Richard Kern: Model Release
from Taschen
There's something odd about Richard Kern's most recent photographs. They're so fresh.
These are not typical soft-porn photos of the look-at-me-so-young-and-sexy variety. From bondage to leather to latex to guns, Kern is known for incorporating all of the elements of fetish imagery into his photos. These days, though, his girls are less equipped. They also smile a lot.
Kern, long involved in the New York punk scene, has gained recognition not only for his photography but also for his underground short films of the 80s and 90s (in 1994 he also wrote and directed a video for the alternative rock group Marilyn Manson.)
This volume features Kern's recent work, a testament to the new phase in his photography. Saturated colors and bright atmospheric lighting accentuate his pretty-but-not-perfect young nude subjects. Still sticking with the "no airbrush" motto, Kern's unpretentious, honest photos draw the viewer in close; sometimes it almost feels like you're right there. Imperfections galore, these sophisticated snapshots show it like it really is. Fans of Kern's previous work will find this new direction refreshing.
Kern Noir: Photographs by Richard Kern
by Geoff Nicholson
from Charta
One of the most transgressive of American photographers, Richard Kern makes brazen portraits of enticing nude women. But if his photographs easily cross over into the world of pornography, they are distinguished from prosaic porn by their beauty and, more importantly, their treatment of voyeurism as a theme. As Kern once said, "The best part of anything is watching," and through his photographs, he not only seduces the viewer into looking but forces a subsequent recognition of his or her own voyeurism.
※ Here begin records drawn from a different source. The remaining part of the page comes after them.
-- ==== Sys2Proof/Machine/Mover.lean ====
section
/-! DEFINITION. Machine/Mover.lean: the Block Mover (Section 6): the checks and start of FILL and COPY, the end of a step,
completion and MOVESTOP; and the ends of a held write's wait (R24), which steps and shifts bring about. -/

namespace Sys2Proof.Machine

/-! ### The ends of a held write's wait (R15, R23, R24) -/

/-- A block is clear: no entry of it in the queue and no unfinished range over it (R15). -/
def blockClear (s : State) (b : BlockNo) : Bool := !queueHasBlock s.queue b && !moverMeets s.mover b

/-- Whether a wait ends now, given that an entry left the queue and that a retire tenure ended. -/
def waitEnds (s : State) (w : HostWrite) (left retired : Bool) : WaitFor → Bool
  | .entryLeaves => left
  | .writingEnds => retired
  | .blockClears => blockClear s (blockOf w.addr)

/-- Mark the held write as due to be decided afresh where its wait ends now (R24, R15, R111). -/
def noteWait (left retired : Bool) (s : State) : State :=
  match s.host.access with
  | .writeWait w why due =>
    s.withHost { s.host with access := .writeWait w why (due || waitEnds s w left retired why) }
  | .none | .readHold _ | .interventionHold _ | .writeHold _ | .readClaim _ _ | .writeClaim _ | .inTenure | .handedOver => s

/-! ### Starting an operation (R104 to R107) -/

/-- A word address from two argument latches: bits 15–0, and bits 19–16 (10.3). -/
def argAddr (lo hi : Word) : WordAddr := hi.extractLsb' 0 4 ++ lo

/-- A range of words that lies within memory and outside the control page (R106). -/
def rangeAllowed (cps : BitVec 3) (first : WordAddr) (length : Word) : Bool :=
  decide (first.toNat + length.toNat ≤ Config.memoryWords) &&
    !(decide (first.toNat < controlBase cps / 2 + Config.controlBytes / 2) &&
      decide (controlBase cps / 2 < first.toNat + length.toNat))

/-- Some entry's block overlaps a range of words (R107). -/
def conflicts (q : List Entry) (r : WordRange) : Bool := q.any fun e => r.meets e.block

/-- The words of an operation. -/
def wordsFrom (first : WordAddr) (length : Word) : WordRange := ⟨first.toNat, first.toNat + length.toNat⟩

/-- Two ranges of the same length overlap (R105). -/
def rangesOverlap (a b : WordRange) : Bool := decide (a.lo < b.hi) && decide (b.lo < a.hi)

/-- The direction of a COPY: DOWN when the destination is greater than the source and the ranges overlap (R105). -/
def copyDir (src dst : WordAddr) (length : Word) : MoverDir :=
  if src.toNat < dst.toNat ∧ rangesOverlap (wordsFrom src length) (wordsFrom dst length) then .down else .up

/-- The result of a FILL's checks in the order of R106, or none where it is accepted. -/
def fillRefusal (s : State) : Option Result :=
  let dst := argAddr (s.ctl.args.get 0) (s.ctl.args.get 1)
  let length := s.ctl.args.get 2
  if s.ctl.istate ≠ .running then some .badState
  else if s.mover.active then some .busy
  else if 15 < (s.ctl.args.get 1).toNat ∨ length = 0 ∨ !rangeAllowed s.pins.cps dst length then some .badArg
  else if conflicts s.queue (wordsFrom dst length) then some .conflict
  else none

/-- The mover record of an accepted FILL (R104). -/
def fillRecord (s : State) : Mover where
  active := true
  kind := .fill
  dir := .up
  src := 0
  dst := argAddr (s.ctl.args.get 0) (s.ctl.args.get 1)
  length := s.ctl.args.get 2
  done := 0
  pattern := s.ctl.args.get 3
  stopReq := false

/-- The FILL command at its take (R104, R106). -/
def fill (s : State) : State :=
  match fillRefusal s with
  | some r => recordCommand (Command.code .fill) r s
  | none => recordCommand (Command.code .fill) .started (s.withMover (fillRecord s))

/-- The result of a COPY's checks in the order of R106, or none where it is accepted. -/
def copyRefusal (s : State) : Option Result :=
  let src := argAddr (s.ctl.args.get 0) (s.ctl.args.get 1)
  let dst := argAddr (s.ctl.args.get 2) (s.ctl.args.get 3)
  let length := s.ctl.args.get 4
  if s.ctl.istate ≠ .running then some .badState
  else if s.mover.active then some .busy
  else if 15 < (s.ctl.args.get 1).toNat ∨ 15 < (s.ctl.args.get 3).toNat ∨ length = 0 ∨
      !rangeAllowed s.pins.cps dst length ∨ !rangeAllowed s.pins.cps src length then some .badArg
  else if conflicts s.queue (wordsFrom dst length) || conflicts s.queue (wordsFrom src length) then some .conflict
  else none

/-- The mover record of an accepted COPY (R105). -/
def copyRecord (s : State) : Mover :=
  let src := argAddr (s.ctl.args.get 0) (s.ctl.args.get 1)
  let dst := argAddr (s.ctl.args.get 2) (s.ctl.args.get 3)
  { active := true, kind := .copy, dir := copyDir src dst (s.ctl.args.get 4), src := src, dst := dst
    length := s.ctl.args.get 4, done := 0, pattern := 0, stopReq := false }

/-- The COPY command at its take (R105, R106). -/
def copy (s : State) : State :=
  match copyRefusal s with
  | some r => recordCommand (Command.code .copy) r s
  | none => recordCommand (Command.code .copy) .started (s.withMover (copyRecord s))

/-! ### The end of a step, completion and MOVESTOP (R111 to R117) -/

/-- The mover becomes IDLE: its ranges vanish, the stop request clears, and every other field keeps its value
(R103, R114, R115). -/
def Mover.idle (m : Mover) : Mover := { m with active := false, stopReq := false }

/-- The operation ends with this event; a held write may be due (R114, R115). -/
def moverEnds (e : Event) (s : State) : State := noteWait false false (raise e (s.withMover s.mover.idle))

/-- The end of a step of k words whose accesses memory has taken: words done grows, and the operation completes, stops on
a stop request, or goes on (R111, R114, R115). -/
def stepEnded (k : Nat) (s : State) : State :=
  let m := { s.mover with done := s.mover.done + BitVec.ofNat 16 k }
  let s := s.withMover m
  if m.length.toNat ≤ m.done.toNat then moverEnds .moveDone s
  else if m.stopReq then moverEnds .moveAbort s
  else noteWait false false s

/-- MOVESTOP at its take (R115).  A MOVESTOP in the final step sets the stop request too; that step then completes. -/
def movestop (s : State) : State :=
  if s.ctl.istate ≠ .running ∧ !s.ctl.istate.isDraining then recordCommand (Command.code .movestop) .badState s
  else if !s.mover.active then recordCommand (Command.code .movestop) .done s
  else if stepInProgress s then
    recordCommand (Command.code .movestop) .started (s.withMover { s.mover with stopReq := true })
  else recordCommand (Command.code .movestop) .started (moverEnds .moveAbort s)

end Sys2Proof.Machine
end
This publication presents a new series of black and white photographs.
Richard Kern
from Charta
The spectacle of Richard Kern's legendary filmmaking and photography incites many reactions, but rarely is indifference among them. His imagery's characteristic blitzkrieg of subversive eroticism, porno kitsch, punk sensibility and aggressive femininity has won admirers of the so-called grunge aesthetic. This book has images of Kern's recent work, which stands at the intersection of fashion, sex, and politics. The critical text by Paparoni explores the relationship between some of Kern's subjects and famous images from pre-war art history.